Dude do you know what GBP resource/reserve status is atm, and whats the expected mine life at full production etc

Business Description 
Global Petroleum Limited (GBP, formerly Apollo Group Limited) targets exploration of oil, gas and minerals. The company has operations in Kenya, the Falkland Islands, Ireland, Iraq and Malta.


----------



## EasternGrey1 (11 January 2008)

Some time ago, they reported their interests as :

20% of Kenya Blocks L5, L7, L10 and L11;
14.0% of Falkland Oil and Gas Limited – listed on AIM;
10.1% of Falkland Gold and Minerals Limited – listed on AIM;
100% of ATP728, Surat Basin, Queensland;
100% of Blocks 57/3, 4, 8 and 9 – Ireland;
100% of Blocks 4 and 5 of Area 3 – Malta.

The Falklands Gold has been sold, and _from memory_ ... I think two Kenya blocks L10 & L11 have been relinquished. L5 had a dry well (the collapse in GBP share price in Jan07), and partners Woodside & Repsol are still to decide whether to drill another and whether to drill L7. RWE has come in as a partner in Malta.

My only interest has been in the Falklands oil. The dry well in Kenya was great for me, as it allowed me to buy into the Falklands without paying anything for anywhere else.

You can download the annual report from http://www.asx.com.au/asx/statistics/announcementSearch.do?method=searchByCode&issuerCode=gbp&timeFrameSearchType=D&releasedDuringCode=6
and their blurb on Kenya, Malta and the Falklands is pretty straightforward. 

You should also be able to get the annual report and earlier reports from the GBP website http://www.globalpetroleum.com.au/.

Happy hunting.


----------



## EasternGrey1 (15 January 2008)

OK, I've found a link to the info that I mentioned in my 9 Jan post:
http://www.oilonline.com/news/features/oe/20041201.All_at_s.16706.asp
_The Morgan Stanley report credited CSEM with contributing to ExxonMobil's remarkable run of 13 out of 13 discovery wells offshore Angola. This assertion has not appeared in subsequent, updated versions of the report, nonetheless the implications were there to be drawn: CSEM looks like a key risk management tool for future offshore E&P.​_Given the usually low hit-rate for exploration wells, 13 of 13 is a very impressive statistic.


----------



## EasternGrey1 (16 January 2008)

Well, iamtrueblue, if you did wait for 0.17, it looks like you got it.

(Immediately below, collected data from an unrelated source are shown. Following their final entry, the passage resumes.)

-- ==== Sys2Proof/Machine/PairOps.lean ====
section
/-! DEFINITION. Shared operations of the redundant pair (chapter 17): the synchronisation state and resynchronisation. -/

namespace Sys2Proof.Machine

/-- The conditions of R438. -/
def State.resyncReady (s : State) : Bool :=
  let p := s.unt.pair
  s.paired && decide (p.sync = 0) && s.linkUp && decide (p.partnerSerial = paSerialBcd s.im) && decide (p.partnerFw = s.fwCrc) &&
    ((decide (p.role = 1) && decide (s.ownHold = 2)) || (decide (p.role = 2) && decide (s.partnerHold = 2)))

/-- The conditions of R438 have held without a break since an instant, or do not hold. -/
def State.noteReady (s : State) : State :=
  if s.resyncReady then (if s.unt.pair.readyFrom.isSome then s else s.modPair fun p => { p with readyFrom := some s.now })
  else s.modPair fun p => { p with readyFrom := none }

/-- SYNC takes a new value (R441, R442). -/
def State.setSync (v cause : Nat) (s : State) : State :=
  let p := s.unt.pair
  if p.sync = v then s
  else
    (s.modPair fun q => { q with sync := v, cause := if v = 3 then 0 else cause, syncFrame := s.fr.frameNo }).unitEvs
      [{ code := 0x0F02, p1 := v, p2 := p.sync, p3 := if v = 3 then 0 else cause }]

/-- The standby becomes UNSYNCHRONISED (R430). A resynchronisation in progress has failed; the third failure in a row
gives cause 8h (R440). -/
def State.unsync (cause : Nat) (s : State) : State :=
  let p := s.unt.pair
  if p.sync = 0 then s
  else if p.sync = 3 then ((s.setSync 0 cause).modPair fun q => { q with agreed := 0, readyFrom := none }).noteReady
  else
    let tries := p.tries + 1
    (((s.setSync 0 (if 3 ≤ tries then 8 else cause)).modPair fun q =>
      { q with agreed := 0, tries := min 15 tries, readyFrom := none }).unitEvs [{ code := 0x0F08, p1 := 4, p2 := p.attempt }]).noteReady

/-- A resynchronisation starts (R438): the active sends its configuration image (R439). -/
def State.resyncStart (s : State) : State :=
  let s1 := (s.setSync 1 s.unt.pair.cause).modPair fun q => { q with attempt := q.attempt + 1, agreed := 0, readyFrom := none }
  (s1.unitEvs [{ code := 0x0F08, p1 := 1, p2 := s.unt.pair.attempt + 1 }]).activeSends [.image s.im s.cfg.hdr.confirmed]

/-! ## Digests (R427, R440) -/

/-- Both digests of frame `frame`. A difference unsynchronises the standby; an agreement counts in the compare phase. -/
def State.judgeDigest (frame own partner : Nat) (s : State) : State :=
  if s.unt.pair.sync < 2 then s
  else if own = partner then
    if s.unt.pair.sync = 2 then s.modPair fun p => { p with agreed := min 16 (p.agreed + 1) } else s
  else
    ((s.unitEvs [{ code := 0x0F06, p1 := frame % 2 ^ 32, p2 := own, p3 := partner }]).modPair fun p =>
      { p with digestFail := satN 16 (p.digestFail + 1) }).unsync 5

/-- The partner's digest of a frame is held against the own one, at once when this unit has completed the frame, and otherwise at
its close. -/
def State.partnerDigest (frame value : Nat) (s : State) : State :=
  match s.unt.pair.digest with
  | some d => if d.1 = frame then s.judgeDigest frame d.2 value else s.modPair fun p => { p with heard := some (frame, value) }
  | none => s.modPair fun p => { p with heard := some (frame, value) }

/-- This unit's digest of the frame it has completed. -/
def State.ownDigest (value : Nat) (s : State) : State :=
  let n := s.fr.frameNo
  let s1 := s.modPair fun p => { p with digest := some (n, value), heard := none }
  match s.unt.pair.heard with
  | some h => if h.1 = n then s1.judgeDigest n value h.2 else s1
  | none => s1

/-- Code of this unit in TOKEN (R441). -/
def State.ownToken (s : State) : Nat := if s.unt.pair.unitB then 2 else 1
/-- Code of the partner in TOKEN. -/
def State.partnerToken (s : State) : Nat := if s.unt.pair.unitB then 1 else 2

/-- The conditions of R436, as the active and its synchronised standby see them. -/
def State.switchoverReady (s : State) : Bool :=
  let p := s.unt.pair
  decide (p.sync = 3) &&
    ((decide (p.role = 1) && decide (p.token = s.ownToken) && decide (s.partnerHold = 1)) ||
      (decide (p.role = 2) && decide (p.token = s.partnerToken) && decide (s.ownHold = 1)))

/-- The hold that this unit drives (R418); a unit with IDENT_BAD drives none (R523). -/
def State.driveHold (level : Nat) (s : State) : State :=
  let v := if s.unt.power.identBad then 0 else level
  s.modPair fun p => if p.unitB then { p with holdB := v } else { p with holdA := v }

end Sys2Proof.Machine
end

If so, you have just paid peanuts for a company with nearly 7% interest in one of the largest potential oil & gas provinces in the world. Latest CSEM surveys indicate the presence of hydrocarbons in 7 of their top 10 individual prospects, and they still have another 90+ to look at.

And just in case you missed it, CSEM is NOT the same as seismic. Seismic looks for rock structures that are the right shape for holding oil or gas. CSEM is a deepwater high-tech electromagnetic surveying method that detects the presence of hydrocarbons. So if seismic shows a likely structure, and CSEM shows hydrocarbons, bingo, you're in business.

Exploration companies that do really well get a hit-rate of up to about 30% from their exploration wells. Exxon, using CSEM (they call it R3M), has reportedly been getting 100%. 13 out of 13 off Angola I mentioned before, and I've seen some corroborating info. My info is that they are continuing the hit-rate in deepwater New Mexico.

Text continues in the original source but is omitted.